[Dataset content Boundary: Start]
/-- The roles of a tile task, in the order in which they take partitions. -/
def rolesOf (roles : BitVec 3) : List Role :=
  (if roles.getLsbD 0 then [.loader] else []) ++ (if roles.getLsbD 1 then [.computer] else []) ++
  (if roles.getLsbD 2 then [.storer] else [])

/-- The entry offset of a role. -/
def LbRec.entry (l : LbRec) : Role → Nat
  | .loader => l.entryLd
  | .computer => l.entryCp
  | .storer => l.entrySt

/-- A strand at its start (R39). Its spill memory is that of its partition (log entry 2). -/
def LbRec.strandOf (l : LbRec) (tt idx spmBase semBase : Nat) (r : Role) : Strand :=
  let regs : List (Nat × W64) :=
    [(1, l.coord 1 idx), (2, l.coord 2 idx), (3, l.coord 3 idx), (4, BitVec.ofNat 64 idx), (5, l.arg),
     (6, BitVec.ofNat 64 spmBase), (7, BitVec.ofNat 64 semBase)]
  { Strand.init with
    tt := tt, role := r, pc := l.codeBase + BitVec.ofNat 64 (l.entry r)
    g := regs.foldl (fun t x => tset 0 t x.1 x.2) [] }

/-- A core's windows granted: the semaphores at 0, and the scratchpad window zeroed where another context wrote it last
(R38). -/
def Core.grant (c : Core) (ctx unit units semBase semLen : Nat) : Core :=
  let c := (upto semLen).foldl (fun c k => c.modSync fun y => y.setSem (semNum semBase k) Sem.zero) c
  let foreign := (upto units).any fun u =>
    let o := tget 0 c.spmOwner (unit + u)
    o ≠ 0 && o ≠ ctx + 1
  if foreign then
    let out (a : Nat) : Bool := !(4096 * unit ≤ a && a < 4096 * (unit + units))
    { c with
      spm := tfilter (fun a _ => out a) c.spm
      spmTag := tfilter (fun a _ => out (64 * a)) c.spmTag
      spmOwner := tfilter (fun u _ => !(unit ≤ u && u < unit + units)) c.spmOwner }
  else c

/-- The tile start acquires over the range of each input declaration (R37, R99), as far as it can: one whose descriptor lies
on a page that waits for a free frame is taken up again before a strand issues (R87). A fault of reading a descriptor is
offered to the tile-task level (log entry 23). -/
def State.startAcquires (s : State) (core ctx tt idx : Nat) (l : LbRec) : List Decl → State
  | [] => (s.endFrameWait (.tile tt)).modTt tt fun t => { t with acquiring := [] }
  | d :: ds =>
    if (s.ttAt tt).all (·.failing) then s
    else if s.descHeld core ctx d 32 then s.modTt tt fun t => { t with acquiring := d :: ds }
    else match s.access (some core) ctx d.desc 32 .read false with
      | .trap c r s => ((s.containTt (s.faultOfTt tt none) c r).1).startAcquires core ctx tt idx l ds
      | .wait s =>
        s.frameWait (.tile tt) (dieOfCore core)
          (fun s => ((s.containTt (s.faultOfTt tt none) .commitFail (Rec.addr d.desc)).1).modTt tt fun t =>
            { t with acquiring := ds })
          (fun s => s.modTt tt fun t => { t with acquiring := d :: ds })
      | .ok ps s =>
        let (base, n) := tileRange (s.readParts ps).1 (l.key d idx)
        ((s.touchParts ctx ps).acquire core ctx .pkg (some (base, n))).startAcquires core ctx tt idx l ds

/-- A tile task goes on with the acquires of its start (R99). -/
def State.goOnAcquiring (s : State) (tt : Nat) : State :=
  match s.ttAt tt with
  | none => s
  | some t => match s.blockAt t.block with
    | some b => s.startAcquires t.core t.ctx tt t.idx b.lb t.acquiring
    | none => s.modTt tt fun t => { t with acquiring := [] }

/-- An iteration has been dispatched: it leaves the pool, the spill list and the lists of its block (R46, R278). -/
def State.leavePool (s : State) (b idx : Nat) : State :=
  let s := s.modWork fun w => { w with
    poolHeld := w.poolHeld.filter (· ≠ (b, idx)), refilled := w.refilled.filter (· ≠ (b, some idx)) }
  match s.blockAt b with
  | none => s
  | some x =>
    (s.setBlock b (some { x with
      ready := x.ready.filter fun h => h.1 ≠ idx, held := x.held.filter fun h => h.1 ≠ idx })).dropSpill x.ctx fun r =>
        r = .held b idx

/-- A strand leaves its partition, whose spill memory keeps what it holds (R17, R20). -/
def State.leavePartition (s : State) (n : Nat) : State :=
  match s.strandAt n with
  | none => s
  | some st => (s.setStrand n none).modCore (coreOfStrand n) fun c => { c with
      spills := tset [] c.spills (n % 8) st.spill, spillTags := tset [] c.spillTags (n % 8) st.spillTag }

/-- A strand starts in a partition: its spill memory is the partition's, as the strand before it left it (R17, R20; log
entry 2). -/
def State.enterPartition (s : State) (n : Nat) (st : Strand) : State :=
  let c := s.coreAt (coreOfStrand n)
  s.setStrand n (some { st with spill := tget [] c.spills (n % 8), spillTag := tget [] c.spillTags (n % 8) })

/-- An iteration dispatched on a core (R38, R39). -/
def State.dispatch (s : State) (die core b idx : Nat) (x : Block) (w : List Nat × Nat × Nat) : State :=
  let l := x.lb
  let n := s.work.nextTt
  let (parts, unit, semBase) := w
  let ns := parts.map fun p => 8 * core + p
  let t : TileTask :=
    { block := b, graph := some x.graph, idx := idx, ctx := x.ctx, core := core, strands := ns
      g1 := l.coord 1 idx, g2 := l.coord 2 idx, g3 := l.coord 3 idx, vnames := l.vnames, modeK := l.modeK, dead := l.poison
      spmBase := 4096 * unit, spmUnits := l.spmUnits, semBase := semBase, semLen := l.semWin, reserved := l.saveSize
      heapAt := (s.heapPlace x.ctx l.saveSize n).getD 0, wantsMxe := false, request := none, parking := false, cutting := false, acquiring := [], saving := false, killAfter := false, failing := false, retry := false
      resumes := 0 }
  let s := (s.setTt n (some t)).modWork fun w => { w with nextTt := n + 1 }
  let s := s.modCtx x.ctx fun c => { c with heapUsed := c.heapUsed + l.saveSize }
  let s := s.modCore core (·.grant x.ctx unit l.spmUnits semBase l.semWin)
  let s := (ns.zip (rolesOf l.roles)).foldl (fun s y =>
    s.enterPartition y.1 (l.strandOf n idx (4096 * unit) semBase y.2)) s
  let s := (s.leavePool b idx).modDisp die fun d =>
    { d with lastCore := core % 32, reserved := d.reserved.filter fun r => r.2 ≠ b }
  ((s.acquire core x.ctx .core none).startAcquires core x.ctx n idx l (l.decls.filter (!·.output))).trimSlots die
[Dataset content Boundary: End]
▶ About this exercise:
Extract the lines above, from the first one through the one containing "[(1, l.coord 1", and return only those, unchanged.

▶ The answer:
/-- The roles of a tile task, in the order in which they take partitions. -/
def rolesOf (roles : BitVec 3) : List Role :=
  (if roles.getLsbD 0 then [.loader] else []) ++ (if roles.getLsbD 1 then [.computer] else []) ++
  (if roles.getLsbD 2 then [.storer] else [])

/-- The entry offset of a role. -/
def LbRec.entry (l : LbRec) : Role → Nat
  | .loader => l.entryLd
  | .computer => l.entryCp
  | .storer => l.entrySt

/-- A strand at its start (R39). Its spill memory is that of its partition (log entry 2). -/
def LbRec.strandOf (l : LbRec) (tt idx spmBase semBase : Nat) (r : Role) : Strand :=
  let regs : List (Nat × W64) :=
    [(1, l.coord 1 idx), (2, l.coord 2 idx), (3, l.coord 3 idx), (4, BitVec.ofNat 64 idx), (5, l.arg),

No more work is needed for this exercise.